> REQUIRED ACTION: Every entry needs to appear again exactly as written below.

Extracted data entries
● ● ●

/-- An atomic's read and write: coherent data in the cluster's L2 with the superblock in M, software-managed data at the
home (R190). -/
def State.memAtomic (s : State) (c : Nat) (t : Trans) (n : Nat) (f : Nat → Option Nat) : State × Nat :=
  let k := clusterOf c
  let s := if t.kind = .coherent then ((s.askCoh c t.pa true).own k (t.pa / 256)).dropCopies k (t.pa / 256) fun _ => true else s.askHome c t.pa
  let old := s.homeRead k t.pa n
  match f old with
  | some v => (if t.kind = .coherent then s.cohWrite t.pa n v else s.homeWrite k t.pa n v, old)
  | none => (s, old)

/-- What a read would return, with no line brought in: for replays and records read by the hardware. -/
def State.memPeek (s : State) (c : Nat) (t : Trans) (n : Nat) : Nat := (s.memRead c t n).2

/-- Writes made by an engine or the save hardware, through the cluster's L2 (R185). -/
def State.engineWrite (s : State) (c : Nat) (t : Trans) (n v : Nat) : State :=
  let k := clusterOf c
  match t.kind with
  | .coherent =>
    let s := ((s.askCoh c t.pa true).own k (t.pa / 256)).dropCopies k (t.pa / 256) fun _ => true
    s.cohWrite t.pa n v
  | .swm =>
    let s := s.l2Room k (t.pa / 256)
    s.setL2 k (t.pa / 64) ((s.l2Line k (t.pa / 64)).write (t.pa % 64) n v)
  | .broadcast => s

/-- Reads made by an engine, through the cluster's L2. -/
def State.engineRead (s : State) (c : Nat) (t : Trans) (n : Nat) : State × Nat :=
  let k := clusterOf c
  let viaLine (pa : Nat) : State × Nat :=
    let s := (if (s.l2Line k (pa / 64)).valid then s else s.askHome c (pa % 2 ^ 41)).l2Fetch k (pa / 64)
    (s, (s.l2Line k (pa / 64)).read (pa % 64) n)
  match t.kind with
  | .coherent =>
    let s := (s.askCoh c t.pa false).share k (t.pa / 256)
    (s, s.homeRead k t.pa n)
  | .swm => viaLine t.pa
  | .broadcast =>
    match (s.cluster k).landing t.pa with
    | none => (s, 0)
    | some pa => viaLine (landKey pa)

/-- How an access through the cluster's L2 ends where its home does not answer, on a class of the given order: its cause, or `cWaits` where it
has to wait. -/
def State.engReach (s : State) (c : Nat) (t : Trans) (write : Bool) (order : Nat := 0) : Option Nat :=
  let k := clusterOf c
  let line (pa key : Nat) : Option Nat :=
    if (s.l2Line k (key / 64)).valid then none
    else if !s.homeOpen c (pa / 2 ^ 27) || !s.l2RoomOpen k (key / 256) then some cWaits
    else s.homeCause c pa order
  match t.kind with
  | .coherent => if !s.cohOpen c t.pa write then some cWaits else s.cohCause c t.pa write order
  | .swm => if write then (if s.l2RoomOpen k (t.pa / 256) then none else some cWaits) else line t.pa t.pa
  | .broadcast =>
    match (s.cluster k).landing t.pa with
    | none => none
    | some pa => line pa (landKey pa)

/-! ## Overlap (R196) -/

def overlaps (a n b m : Nat) : Bool := a < b + m && b < a + n

/-- Two accesses touch overlapping bytes of one location (R196): by their physical addresses. -/
def Pend.meets (q : Pend) (t : Trans) (n : Nat) : Bool :=
  (q.page == .broadcast) == (t.kind == .broadcast) && overlaps q.pa q.bytes t.pa n

/-! ## Scratchpad (R175 to R177) -/

/-- Core-wide byte of a gang's scratchpad offset, for an access of `n` bytes; none beyond its view. -/
def Gang.spadAddr (g : Gang) (off n : Nat) : Option Nat :=
  if g.isHandler ∨ 2 ^ 20 ≤ off then none
  else if off.testBit 19 then
    (if off % 2 ^ 19 + n ≤ g.seat.shareSize then some (g.seat.shareBase + off % 2 ^ 19) else none)
  else if off + n ≤ g.seat.spkb * 1024 then some (g.seat.spadBase + off) else none

def State.spadRead (s : State) (c a n : Nat) : Nat := (s.core c).spad.readN a n
def State.spadWrite (s : State) (c a n v : Nat) : State := s.modCore c fun k => { k with spad := k.spad.writeN a n v }
def State.granFull (s : State) (c gr : Nat) : Bool := (s.core c).spadFE.get false gr
def State.setGran (s : State) (c gr : Nat) (b : Bool) : State :=
  s.modCore c fun k => { k with spadFE := k.spadFE.put gr b }

end Sys2Proof.Machine
end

● ● ●

> RESULT OF THIS EXERCISE:
/-- An atomic's read and write: coherent data in the cluster's L2 with the superblock in M, software-managed data at the
home (R190). -/
def State.memAtomic (s : State) (c : Nat) (t : Trans) (n : Nat) (f : Nat → Option Nat) : State × Nat :=
  let k := clusterOf c
  let s := if t.kind = .coherent then ((s.askCoh c t.pa true).own k (t.pa / 256)).dropCopies k (t.pa / 256) fun _ => true else s.askHome c t.pa
  let old := s.homeRead k t.pa n
  match f old with
  | some v => (if t.kind = .coherent then s.cohWrite t.pa n v else s.homeWrite k t.pa n v, old)
  | none => (s, old)

/-- What a read would return, with no line brought in: for replays and records read by the hardware. -/
def State.memPeek (s : State) (c : Nat) (t : Trans) (n : Nat) : Nat := (s.memRead c t n).2

/-- Writes made by an engine or the save hardware, through the cluster's L2 (R185). -/
def State.engineWrite (s : State) (c : Nat) (t : Trans) (n v : Nat) : State :=
  let k := clusterOf c
  match t.kind with
  | .coherent =>
    let s := ((s.askCoh c t.pa true).own k (t.pa / 256)).dropCopies k (t.pa / 256) fun _ => true
    s.cohWrite t.pa n v
  | .swm =>
    let s := s.l2Room k (t.pa / 256)
    s.setL2 k (t.pa / 64) ((s.l2Line k (t.pa / 64)).write (t.pa % 64) n v)
  | .broadcast => s

/-- Reads made by an engine, through the cluster's L2. -/
def State.engineRead (s : State) (c : Nat) (t : Trans) (n : Nat) : State × Nat :=
  let k := clusterOf c
  let viaLine (pa : Nat) : State × Nat :=
    let s := (if (s.l2Line k (pa / 64)).valid then s else s.askHome c (pa % 2 ^ 41)).l2Fetch k (pa / 64)
    (s, (s.l2Line k (pa / 64)).read (pa % 64) n)
  match t.kind with
  | .coherent =>
    let s := (s.askCoh c t.pa false).share k (t.pa / 256)
    (s, s.homeRead k t.pa n)
  | .swm => viaLine t.pa
  | .broadcast =>
    match (s.cluster k).landing t.pa with
    | none => (s, 0)
    | some pa => viaLine (landKey pa)

/-- How an access through the cluster's L2 ends where its home does not answer, on a class of the given order: its cause, or `cWaits` where it
has to wait. -/
def State.engReach (s : State) (c : Nat) (t : Trans) (write : Bool) (order : Nat := 0) : Option Nat :=
  let k := clusterOf c
  let line (pa key : Nat) : Option Nat :=
    if (s.l2Line k (key / 64)).valid then none
    else if !s.homeOpen c (pa / 2 ^ 27) || !s.l2RoomOpen k (key / 256) then some cWaits
    else s.homeCause c pa order
  match t.kind with
  | .coherent => if !s.cohOpen c t.pa write then some cWaits else s.cohCause c t.pa write order
  | .swm => if write then (if s.l2RoomOpen k (t.pa / 256) then none else some cWaits) else line t.pa t.pa
  | .broadcast =>
    match (s.cluster k).landing t.pa with
    | none => none
    | some pa => line pa (landKey pa)

/-! ## Overlap (R196) -/

def overlaps (a n b m : Nat) : Bool := a < b + m && b < a + n

/-- Two accesses touch overlapping bytes of one location (R196): by their physical addresses. -/
def Pend.meets (q : Pend) (t : Trans) (n : Nat) : Bool :=
  (q.page == .broadcast) == (t.kind == .broadcast) && overlaps q.pa q.bytes t.pa n

/-! ## Scratchpad (R175 to R177) -/

/-- Core-wide byte of a gang's scratchpad offset, for an access of `n` bytes; none beyond its view. -/
def Gang.spadAddr (g : Gang) (off n : Nat) : Option Nat :=
  if g.isHandler ∨ 2 ^ 20 ≤ off then none
  else if off.testBit 19 then
    (if off % 2 ^ 19 + n ≤ g.seat.shareSize then some (g.seat.shareBase + off % 2 ^ 19) else none)
  else if off + n ≤ g.seat.spkb * 1024 then some (g.seat.spadBase + off) else none

def State.spadRead (s : State) (c a n : Nat) : Nat := (s.core c).spad.readN a n
def State.spadWrite (s : State) (c a n v : Nat) : State := s.modCore c fun k => { k with spad := k.spad.writeN a n v }
def State.granFull (s : State) (c gr : Nat) : Bool := (s.core c).spadFE.get false gr
def State.setGran (s : State) (c gr : Nat) (b : Bool) : State :=
  s.modCore c fun k => { k with spadFE := k.spadFE.put gr b }

end Sys2Proof.Machine
end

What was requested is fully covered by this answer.